Trial lawyers have a secret weapon that lets them to know - before trial - the true value of a case and its likelihood of success or failure in front of a jury. It is a mock trial. Yet, in my experience as a trial consultant, only rarely am I retained by corporate defendants who have just as much - if not more at stake than do the plaintiffs suing them.
While some companies occasionally employ trial consultants to help determine the risks on one or two special cases, far more could benefit if they routinely relied on mock trials. Not only would they truly understand the nature and seriousness of the exposure they are facing, but by doing so, could save millions of dollars. A mock trial demystifies a case, revealing how real people (not lawyers or corporate officers) will see the issues. Without this knowledge, too many businesses are terrified at the prospect of a jury verdict and proceed blindly, overpaying on some cases and offering too little on others.

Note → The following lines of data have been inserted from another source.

/-! ### setHbm -/

@[simp] theorem setHbm_arr (s : State) (d : Die) (v : HbmSt) : (setHbm s d v).arr = s.arr := Eq.trans rfl rfl
@[simp] theorem setHbm_flow (s : State) (d : Die) (v : HbmSt) : (setHbm s d v).flow = s.flow := Eq.trans rfl rfl
@[simp] theorem setHbm_beats (s : State) (d : Die) (v : HbmSt) : (setHbm s d v).beats = s.beats := Eq.trans rfl rfl
@[simp] theorem setHbm_doms (s : State) (d : Die) (v : HbmSt) : (setHbm s d v).doms = s.doms := Eq.trans rfl rfl
@[simp] theorem setHbm_net (s : State) (d : Die) (v : HbmSt) : (setHbm s d v).net = s.net := Eq.trans rfl rfl
@[simp] theorem setHbm_brd (s : State) (d : Die) (v : HbmSt) : (setHbm s d v).brd = s.brd := Eq.trans rfl rfl
@[simp] theorem setHbm_ports (s : State) (d : Die) (v : HbmSt) : (setHbm s d v).ports = s.ports := Eq.trans rfl rfl
@[simp] theorem setHbm_host (s : State) (d : Die) (v : HbmSt) : (setHbm s d v).host = s.host := Eq.trans rfl rfl
@[simp] theorem setHbm_rt (s : State) (d : Die) (v : HbmSt) : (setHbm s d v).rt = s.rt := Eq.trans rfl rfl
@[simp] theorem setHbm_img (s : State) (d : Die) (v : HbmSt) : (setHbm s d v).img = s.img := Eq.trans rfl rfl
@[simp] theorem setHbm_fringe (s : State) (d : Die) (v : HbmSt) : (setHbm s d v).fringe = s.fringe := Eq.trans rfl rfl
@[simp] theorem setHbm_rst (s : State) (d : Die) (v : HbmSt) : (setHbm s d v).rst = s.rst := Eq.trans rfl rfl
@[simp] theorem setHbm_vigil (s : State) (d : Die) (v : HbmSt) : (setHbm s d v).vigil = s.vigil := Eq.trans rfl rfl
@[simp] theorem setHbm_dbg (s : State) (d : Die) (v : HbmSt) : (setHbm s d v).dbg = s.dbg := Eq.trans rfl rfl
@[simp] theorem setHbm_cap (s : State) (d : Die) (v : HbmSt) : (setHbm s d v).cap = s.cap := Eq.trans rfl rfl
@[simp] theorem setHbm_fuses (s : State) (d : Die) (v : HbmSt) : (setHbm s d v).fuses = s.fuses := Eq.trans rfl rfl
@[simp] theorem setHbm_regs (s : State) (d : Die) (v : HbmSt) : (setHbm s d v).regs = s.regs := Eq.trans rfl rfl
@[simp] theorem setHbm_pending (s : State) (d : Die) (v : HbmSt) : (setHbm s d v).pending = s.pending := Eq.trans rfl rfl
@[simp] theorem setHbm_outbox (s : State) (d : Die) (v : HbmSt) : (setHbm s d v).outbox = s.outbox := Eq.trans rfl rfl
@[simp] theorem setHbm_free (s : State) (d : Die) (v : HbmSt) : (setHbm s d v).free = s.free := Eq.trans rfl rfl
/-- Reading after `setHbm`. -/
@[simp] theorem getHbm_setHbm (s : State) (d : Die) (v : HbmSt) (other : Die) :
    getHbm (setHbm s d v) other = if other = d then v else getHbm s other := by
  simp [getHbm, setHbm, Fin.ext_iff]
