@[simp] theorem getCell_setCellDraft (s : State) (ck : Nat) (bank : Bool) (slot : Nat) (w : BitVec 192) (k_ : Nat) : getCell (setCellDraft s ck bank slot w) k_ = getCell s k_ := Eq.trans rfl rfl
@[simp] theorem getHar_setCellDraft (s : State) (ck : Nat) (bank : Bool) (slot : Nat) (w : BitVec 192) (d_ : Die) (h_ : Nat) : getHar (setCellDraft s ck bank slot w) d_ h_ = getHar s d_ h_ := Eq.trans rfl rfl
@[simp] theorem getReedIn_setCellDraft (s : State) (ck : Nat) (bank : Bool) (slot : Nat) (w : BitVec 192) (k_ : Nat) : getReedIn (setCellDraft s ck bank slot w) k_ = getReedIn s k_ := Eq.trans rfl rfl
@[simp] theorem getGate_setCellDraft (s : State) (ck : Nat) (bank : Bool) (slot : Nat) (w : BitVec 192) (k_ : Nat) : getGate (setCellDraft s ck bank slot w) k_ = getGate s k_ := Eq.trans rfl rfl
@[simp] theorem getScratch_setCellDraft (s : State) (ck : Nat) (bank : Bool) (slot : Nat) (w : BitVec 192) (ck_ : Nat) (a_ : Nat) : getScratch (setCellDraft s ck bank slot w) ck_ a_ = getScratch s ck_ a_ := Eq.trans rfl rfl
@[simp] theorem getShared_setCellDraft (s : State) (ck : Nat) (bank : Bool) (slot : Nat) (w : BitVec 192) (ck_ : Nat) (g_ : Nat) : getShared (setCellDraft s ck bank slot w) ck_ g_ = getShared s ck_ g_ := Eq.trans rfl rfl
@[simp] theorem getReedDraft_setCellDraft (s : State) (ck : Nat) (bank : Bool) (slot : Nat) (w : BitVec 192) (d_ : Die) (h_ : Nat) (i_ : Nat) (bank_ : Bool) (slot_ : Nat) : getReedDraft (setCellDraft s ck bank slot w) d_ h_ i_ bank_ slot_ = getReedDraft s d_ h_ i_ bank_ slot_ := Eq.trans rfl rfl
@[simp] theorem getTable_setCellDraft (s : State) (ck : Nat) (bank : Bool) (slot : Nat) (w : BitVec 192) (d_ : Die) (h_ : Nat) (bank_ : Bool) (e_ : Nat) : getTable (setCellDraft s ck bank slot w) d_ h_ bank_ e_ = getTable s d_ h_ bank_ e_ := Eq.trans rfl rfl
@[simp] theorem getYarn_setCellDraft (s : State) (ck : Nat) (bank : Bool) (slot : Nat) (w : BitVec 192) (d_ : Die) (y_ : Nat) : getYarn (setCellDraft s ck bank slot w) d_ y_ = getYarn s d_ y_ := Eq.trans rfl rfl
@[simp] theorem getBob_setCellDraft (s : State) (ck : Nat) (bank : Bool) (slot : Nat) (w : BitVec 192) (b_ : Nat) : getBob (setCellDraft s ck bank slot w) b_ = getBob s b_ := Eq.trans rfl rfl
@[simp] theorem getBeat_setCellDraft (s : State) (ck : Nat) (bank : Bool) (slot : Nat) (w : BitVec 192) (d_ : Die) : getBeat (setCellDraft s ck bank slot w) d_ = getBeat s d_ := Eq.trans rfl rfl
@[simp] theorem getDom_setCellDraft (s : State) (ck : Nat) (bank : Bool) (slot : Nat) (w : BitVec 192) (d_ : Die) (i_ : Nat) : getDom (setCellDraft s ck bank slot w) d_ i_ = getDom s d_ i_ := Eq.trans rfl rfl
@[simp] theorem getBrd_setCellDraft (s : State) (ck : Nat) (bank : Bool) (slot : Nat) (w : BitVec 192) (d_ : Die) : getBrd (setCellDraft s ck bank slot w) d_ = getBrd s d_ := Eq.trans rfl rfl
@[simp] theorem getHbm_setCellDraft (s : State) (ck : Nat) (bank : Bool) (slot : Nat) (w : BitVec 192) (d_ : Die) : getHbm (setCellDraft s ck bank slot w) d_ = getHbm s d_ := Eq.trans rfl rfl
@[simp] theorem getMarch_setCellDraft (s : State) (ck : Nat) (bank : Bool) (slot : Nat) (w : BitVec 192) (d_ : Die) : getMarch (setCellDraft s ck bank slot w) d_ = getMarch s d_ := Eq.trans rfl rfl
@[simp] theorem getPort_setCellDraft (s : State) (ck : Nat) (bank : Bool) (slot : Nat) (w : BitVec 192) (p_ : Nat) : getPort (setCellDraft s ck bank slot w) p_ = getPort s p_ := Eq.trans rfl rfl
@[simp] theorem getRing_setCellDraft (s : State) (ck : Nat) (bank : Bool) (slot : Nat) (w : BitVec 192) (k_ : Nat) : getRing (setCellDraft s ck bank slot w) k_ = getRing s k_ := Eq.trans rfl rfl
@[simp] theorem getQp_setCellDraft (s : State) (ck : Nat) (bank : Bool) (slot : Nat) (w : BitVec 192) (q_ : Nat) : getQp (setCellDraft s ck bank slot w) q_ = getQp s q_ := Eq.trans rfl rfl
@[simp] theorem getRegion_setCellDraft (s : State) (ck : Nat) (bank : Bool) (slot : Nat) (w : BitVec 192) (j_ : Nat) : getRegion (setCellDraft s ck bank slot w) j_ = getRegion s j_ := Eq.trans rfl rfl
@[simp] theorem getRt_setCellDraft (s : State) (ck : Nat) (bank : Bool) (slot : Nat) (w : BitVec 192) (d_ : Die) : getRt (setCellDraft s ck bank slot w) d_ = getRt s d_ := Eq.trans rfl rfl
@[simp] theorem getImg_setCellDraft (s : State) (ck : Nat) (bank : Bool) (slot : Nat) (w : BitVec 192) (d_ : Die) : getImg (setCellDraft s ck bank slot w) d_ = getImg s d_ := Eq.trans rfl rfl
@[simp] theorem getOpts_setCellDraft (s : State) (ck : Nat) (bank : Bool) (slot : Nat) (w : BitVec 192) (d_ : Die) : getOpts (setCellDraft s ck bank slot w) d_ = getOpts s d_ := Eq.trans rfl rfl
@[simp] theorem getSer_setCellDraft (s : State) (ck : Nat) (bank : Bool) (slot : Nat) (w : BitVec 192) (d_ : Die) (c_ : Nat) : getSer (setCellDraft s ck bank slot w) d_ c_ = getSer s d_ c_ := Eq.trans rfl rfl
@[simp] theorem getFGate_setCellDraft (s : State) (ck : Nat) (bank : Bool) (slot : Nat) (w : BitVec 192) (d_ : Die) (g_ : Nat) : getFGate (setCellDraft s ck bank slot w) d_ g_ = getFGate s d_ g_ := Eq.trans rfl rfl
@[simp] theorem getStage_setCellDraft (s : State) (ck : Nat) (bank : Bool) (slot : Nat) (w : BitVec 192) (d_ : Die) : getStage (setCellDraft s ck bank slot w) d_ = getStage s d_ := Eq.trans rfl rfl
@[simp] theorem regRaw_setCellDraft (s : State) (ck : Nat) (bank : Bool) (slot : Nat) (w : BitVec 192) (r_ : Reg) (d_ : Die) (i_ : Nat) : regRaw (setCellDraft s ck bank slot w) r_ d_ i_ = regRaw s r_ d_ i_ := Eq.trans rfl rfl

Ironically it is the plaintiffs, often with no litigation budgets who muster up the resources for a mock trial. Theirs is a once-in-a-life time case: they must make it happen because so much is at stake. But it makes even more sense for corporate defendants: they face scores of lawsuits over a business life-time. By integrating mock trials into their risk management approach, decision-makers could minimize litigation costs and punishing verdicts - not in just one case, but in every case.
Only a mock trial can deliver a realistic assessment of case value
While plaintiffs sometimes turn down reasonable settlement offers only to later lose, quite often it is the corporate defendant that gets burned. I have repeatedly observed situations where a plaintiff sponsors a mock trial only to learn that a “valuable” case was deemed worthless by a jury. And yet, the defendant has no idea. For example, I was retained by a plaintiff’s lawyer bringing a bad faith case against an insurance company. The plaintiff’s teenage daughter had been killed in a car accident. They had wrongful death coverage should any family member be killed by an underinsured motorist. It took the insurance company one year to pay the underlying claim because they questioned the amount of the daughter’s future earnings.
The parents were extremely hurt by what they perceived as slights against their daughter (the insurance company asked for SAT and I.Q scores, and doubted that she was college-bound). Their lawyer felt that the company’s actions could translate into a million-dollar verdict by an angry jury. He was especially hopeful that jurors’ dislike of insurance companies would play to his advantage. However, he was wise to realize that the case value was entirely dependent upon emotions since the underlying policy had been paid. Jurors would simply decide whether the defendant’s behavior was bad enough to warrant additional money damages.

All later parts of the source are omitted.